=== Required work ===
In the entries below, find each line with the string "them" and copy it.

=== Extracted data ===

%%

/-! PROOFS. What a step that answers a next state does to the unit: one of six effects, from which
the rules on who writes a register follow case by case (rules R11, R12, R15, R18). -/

namespace Sys2Proof.Machine

/-- Everything an END can do. -/
theorem execEnd_cases {s t : State} (e : execEnd s = .next t) :
    ((s.phase = .skip ∨ s.phase = .capture) ∧ t = s.raise .seek) ∨
    (s.phase ≠ .skip ∧ s.phase ≠ .capture ∧ t = s) := by
  unfold execEnd at e
  split at e <;> cases e <;> simp [*]

/-- Everything an ABORT can do. -/
theorem execAbort_cases {s t : State} (e : execAbort s = .next t) :
    ((s.phase = .skip ∨ s.phase = .capture) ∧ t = s.raise .streamRead) ∨
    (s.phase ≠ .skip ∧ s.phase ≠ .capture ∧ t = s) := by
  unfold execAbort at e
  split at e <;> cases e <;> simp [*]

/-- The effects a step from `s` to `t` can have on the unit, with what the host presented and the
phase that the effect needs. -/
inductive StepEffect (s t : State) : Prop where
  | reset (input : restarts s.presented = true) (next : t = s.consume.resetStep)
  | start (input : restarts s.presented = true) (next : t = s.consume.beginLoad)
  | drop (w : CommandWord) (input : s.presented = .edge false w) (cmd : cmdField w = 2#3)
      (phase : s.phase = .skip) (range : s.ofs.val < 256) (next : t = s.consume.dropByte)
  | capture (w : CommandWord) (input : s.presented = .edge false w) (cmd : cmdField w = 2#3)
      (phase : s.phase = .capture) (low : 256 ≤ s.ofs.val) (high : s.ofs.val < 336)
      (next : t = s.consume.captureByte (dataField w))
  | raise (w : CommandWord) (c : Cause) (input : s.presented = .edge false w)
      (cmd : (cmdField w = 3#3 ∧ c = .seek) ∨ (cmdField w = 4#3 ∧ c = .streamRead))
      (phase : s.phase = .skip ∨ s.phase = .capture) (next : t = s.consume.raise c)
  | keep (input : restarts s.presented = false) (same : sameUnit s t)

theorem restarts_eq_false {s : State} {w : CommandWord} (input : s.presented = .edge false w)
    (cmd : cmdField w ≠ 1#3) : restarts s.presented = false := by
  simp [restarts, input, cmd]

/-- Everything a step that answers a next state does to the unit. -/
theorem step_effect {s t : State} (e : step s = .next t) : StepEffect s t := by
  rcases step_cases e with ⟨w, input, rfl⟩ | ⟨w, input, cmd, rfl⟩ | ⟨w, input, cmd, rfl⟩ |
    ⟨w, input, cmd, push⟩ | ⟨w, input, cmd, ended⟩ | ⟨w, input, cmd, aborted⟩ | ⟨input, r, rfl⟩
  · exact .reset (by simp [restarts, input]) rfl
  · exact .keep (restarts_eq_false input (by simp [cmd])) (sameUnit_consume s)
  · exact .start (by simp [restarts, input, cmd]) rfl
  · rcases execPush_cases push with ⟨h, r, rfl⟩ | ⟨h, r, r', rfl⟩ | ⟨-, -, rfl⟩
    · exact .drop w input cmd (by simpa using h) (by simpa using r) rfl
    · exact .capture w input cmd (by simpa using h) (by simpa using r) (by simpa using r') rfl
    · exact .keep (restarts_eq_false input (by simp [cmd])) (sameUnit_consume s)
  · rcases execEnd_cases ended with ⟨h, rfl⟩ | ⟨-, -, rfl⟩
    · exact .raise w .seek input (.inl ⟨cmd, rfl⟩) (by simpa using h) rfl
    · exact .keep (restarts_eq_false input (by simp [cmd])) (sameUnit_consume s)
  · rcases execAbort_cases aborted with ⟨h, rfl⟩ | ⟨-, -, rfl⟩
    · exact .raise w .streamRead input (.inr ⟨cmd, rfl⟩) (by simpa using h) rfl
    · exact .keep (restarts_eq_false input (by simp [cmd])) (sameUnit_consume s)
  · exact .keep (by simp [restarts, input]) (sameUnit_consume s)

/-- Each of the six effects keeps the table of rule R18. -/
theorem step_keeps_inv {s t : State} (inv : s.Inv) (e : step s = .next t) : t.Inv := by
  have inv' : s.consume.Inv := inv_of_sameUnit (sameUnit_consume s) inv
  cases step_effect e with
  | reset _ next => exact next ▸ resetStep_inv _
  | start _ next => exact next ▸ beginLoad_inv _
  | drop w _ _ phase _ next => exact next ▸ dropByte_inv inv' (by simpa using phase)
  | capture w _ _ phase _ _ next =>
    exact next ▸ captureByte_inv (dataField w) inv' (by simpa using phase)
  | raise w c _ cmd phase next =>
    have real : c ≠ .none := by rcases cmd with ⟨-, rfl⟩ | ⟨-, rfl⟩ <;> simp
    exact next ▸ raise_inv inv' (by simpa using phase) real
  | keep _ same => exact inv_of_sameUnit same inv

/-- Settles O34, by the six effects of a step. -/
theorem stepKeepsInv : Obligations.StepKeepsInv :=
  fun _ _ => step_keeps_inv

/-- Settles O38: of the six effects only `capture` writes HDR. -/
theorem onlyPushInCaptureWritesHeader : Obligations.OnlyPushInCaptureWritesHeader := by
  intro s t e
  cases step_effect e with
  | reset _ next => exact .inl (by simp [next])
  | start _ next => exact .inl (by simp [next])
  | drop w _ _ _ _ next => exact .inl (by simp [next])
  | capture w input cmd phase _ _ next =>
    refine .inr ⟨w, input, cmd, phase, fun i hi => ?_⟩
    simp [next, headerByte_set _ _ _ hi, eq_comm]
  | raise w c _ _ _ next => exact .inl (by simp [next])
  | keep _ same =>
    obtain ⟨hdr, -⟩ := same
    exact .inl hdr.symm

/-- Settles O39: the two restarts write 0, the two moves of a byte count up, and the others keep
OFS. -/
theorem onlyRestartAndPushChangeOffset : Obligations.OnlyRestartAndPushChangeOffset := by
  intro s t e
  cases step_effect e with
  | reset input next => exact .inr (.inl ⟨input, by simp [next]⟩)
  | start input next => exact .inr (.inl ⟨input, by simp [next]⟩)
  | drop w input cmd phase range next =>
    have counted := dropByte_ofs_val (s := s.consume) (by simpa using range)
    exact .inr (.inr ⟨w, input, cmd, .inl phase, by simpa only [next, consume_ofs] using counted⟩)
  | capture w input cmd phase _ high next =>
    have counted := captureByte_ofs_val (s := s.consume) (dataField w) (by simpa using high)
    exact .inr (.inr ⟨w, input, cmd, .inr phase, by simpa only [next, consume_ofs] using counted⟩)
  | raise w c _ _ _ next => exact .inl (by simp [next])
  | keep _ same =>
    obtain ⟨-, ofs, -⟩ := same
    exact .inl ofs.symm

/-- Settles O40: the two restarts write CK_INIT, a captured byte is summed if its offset is in the
checksum range, and the others keep ACC. -/
theorem onlyRestartAndSummedPushWriteAccumulator :
    Obligations.OnlyRestartAndSummedPushWriteAccumulator := by
  intro s t e
  cases step_effect e with
  | reset input next => exact .inr (.inl ⟨input, by simp [next]⟩)
  | start input next => exact .inr (.inl ⟨input, by simp [next]⟩)
  | drop w _ _ _ _ next => exact .inl (by simp [next])
  | capture w input cmd phase _ _ next =>
    by_cases summed : 308 ≤ s.ofs.val ∧ s.ofs.val ≤ 332
    · exact .inr (.inr ⟨w, input, cmd, phase, summed.1, summed.2, by simp [next, summed]⟩)
    · exact .inl (by simp [next, summed])
  | raise w c _ _ _ next => exact .inl (by simp [next])
  | keep _ same =>
    obtain ⟨-, -, -, -, acc⟩ := same
    exact .inl acc.symm

end Sys2Proof.Machine

/-! PROOFS. Two units given the same inputs after a restart (rules R19, R21, R22): a simulation that
compares the header registers only as far as the load has written them. -/

namespace Sys2Proof.Machine

/-- OFS, PHASE, CAUSE and ACC are the same, and so is every header register below OFS: the ones the
running load has written. -/
structure AgreeUpToOffset (s t : State) : Prop where
  ofs : s.ofs = t.ofs
  phase : s.phase = t.phase
  cause : s.cause = t.cause
  acc : s.acc = t.acc
  hdr : ∀ i, i < s.ofs.val - 256 → headerByte s.hdr i = headerByte t.hdr i

theorem agree_resetStep (s t : State) : AgreeUpToOffset s.resetStep t.resetStep :=
  ⟨rfl, rfl, rfl, rfl, fun _ hi => by simp at hi⟩

theorem agree_beginLoad (s t : State) : AgreeUpToOffset s.beginLoad t.beginLoad :=
  ⟨rfl, rfl, rfl, rfl, fun _ hi => by simp at hi⟩

namespace AgreeUpToOffset

theorem raise {s t : State} (agree : AgreeUpToOffset s t) (c : Cause) :
    AgreeUpToOffset (s.raise c) (t.raise c) :=
  ⟨agree.ofs, rfl, rfl, agree.acc, agree.hdr⟩

theorem recordSample {s t : State} (agree : AgreeUpToOffset s t) (r r' : Option RomSizeSample) :
    AgreeUpToOffset (s.recordSample r) (t.recordSample r') :=
  ⟨agree.ofs, agree.phase, agree.cause, agree.acc, agree.hdr⟩

theorem present {s t : State} (agree : AgreeUpToOffset s t) (ps qs : List PortInput) :
    AgreeUpToOffset (s.present ps) (t.present qs) :=
  ⟨agree.ofs, agree.phase, agree.cause, agree.acc, agree.hdr⟩

theorem dropByte {s t : State} (agree : AgreeUpToOffset s t) (r : s.ofs.val < 256) :
    AgreeUpToOffset s.dropByte t.dropByte where
  ofs := by simp [agree.ofs]
  phase := by simp [agree.ofs, agree.phase]
  cause := agree.cause
  acc := agree.acc
  hdr i hi := by rw [dropByte_ofs_val r] at hi; omega

theorem captureByte {s t : State} (agree : AgreeUpToOffset s t) (b : Byte) (r : 256 ≤ s.ofs.val)
    (r' : s.ofs.val < 336) : AgreeUpToOffset (s.captureByte b) (t.captureByte b) where
  ofs := by simp [agree.ofs]
  phase := by simp [agree.ofs, agree.phase]
  cause := agree.cause
  acc := by simp [agree.ofs, agree.acc]
  hdr i hi := by
    rw [captureByte_ofs_val b r', Nat.sub_add_comm r] at hi
    have inside : i < 80 := by omega
    rw [captureByte_hdr, captureByte_hdr, headerByte_set _ _ _ inside, headerByte_set _ _ _ inside,
      headerIndex_eq, headerIndex_eq, ← agree.ofs]
    split
    · rfl
    · exact agree.hdr i (by omega)

/-- An instruction that answers from one unit answers from the other, and they still agree. -/
theorem exec {s t s' : State} {i : Instr} (agree : AgreeUpToOffset s t)
    (e : Machine.exec i s = .next s') :
    ∃ t', Machine.exec i t = .next t' ∧ AgreeUpToOffset s' t' := by
  cases i
  case nop => cases e; exact ⟨_, rfl, agree⟩
  case start => cases e; exact ⟨_, rfl, agree_beginLoad s t⟩
  case push b =>
    rcases execPush_cases e with ⟨h, r, rfl⟩ | ⟨h, r, r', rfl⟩ | ⟨h, h', rfl⟩
    · exact ⟨_, execPush_skip b (agree.phase ▸ h) (agree.ofs ▸ r), agree.dropByte r⟩
    · exact ⟨_, execPush_capture b (agree.phase ▸ h) (agree.ofs ▸ r) (agree.ofs ▸ r'),
        agree.captureByte b r r'⟩
    · exact ⟨_, execPush_ignored b (agree.phase ▸ h) (agree.phase ▸ h'), agree⟩
  case endStream =>
    rcases execEnd_cases e with ⟨h, rfl⟩ | ⟨h, h', rfl⟩
    · exact ⟨_, execEnd_running (agree.phase ▸ h), agree.raise _⟩
    · exact ⟨_, execEnd_ignored (agree.phase ▸ h) (agree.phase ▸ h'), agree⟩
  case abort =>
    rcases execAbort_cases e with ⟨h, rfl⟩ | ⟨h, h', rfl⟩
    · exact ⟨_, execAbort_running (agree.phase ▸ h), agree.raise _⟩
    · exact ⟨_, execAbort_ignored (agree.phase ▸ h) (agree.phase ▸ h'), agree⟩
  all_goals cases e; exact ⟨_, rfl, agree.recordSample _ _⟩

/-- A step on one input: a sampling may read different size codes, which only the host notes. -/
theorem step {s t s' : State} {p : PortInput} {ps : List PortInput} (agree : AgreeUpToOffset s t)
    (e : Machine.step (s.present (p :: ps)) = .next s') :
    ∃ t', Machine.step (t.present (p :: ps)) = .next t' ∧ AgreeUpToOffset s' t' := by
  simp only [Machine.step, State.fetch, presented_present, consume_present, present_hdr] at e ⊢
  cases p with
  | sampleRomSize =>
    obtain ⟨r, hr⟩ := exec_romSizeCode (headerByte s.hdr 0x48) (s.present ps)
    obtain ⟨r', hr'⟩ := exec_romSizeCode (headerByte t.hdr 0x48) (t.present ps)
    cases hr.symm.trans e
    exact ⟨_, hr', (agree.present ps ps).recordSample r r'⟩
  | edge rst w =>
    cases rst with
    | true => cases e; exact ⟨_, rfl, agree_resetStep _ _⟩
    | false =>
      cases hd : decode (.cmd w) with
      | error d => simp [hd] at e
      | ok i =>
        simp only [hd] at e ⊢
        exact (agree.present ps ps).exec e

/-- Driving the same inputs, by induction on them. -/
theorem drive {ps : List PortInput} : ∀ {s t s' : State}, AgreeUpToOffset s t →
    Machine.drive ps s = .next s' →
    ∃ t', Machine.drive ps t = .next t' ∧ AgreeUpToOffset s' t' := by
  induction ps with
  | nil => intro s t s' agree e; cases e; exact ⟨_, drive_nil t, agree.present [] []⟩
  | cons p ps ih =>
    intro s t s' agree e
    obtain ⟨u, hu, rest⟩ := drive_cons_cases e
    obtain ⟨v, hv, agree'⟩ := agree.step hu
    obtain ⟨t', ht', agree''⟩ := ih agree' rest
    exact ⟨t', (drive_cons hv).trans ht', agree''⟩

%%

=== Solution for this problem ===
compares the header registers only as far as the load has written them. -/
/-- Driving the same inputs, by induction on them. -/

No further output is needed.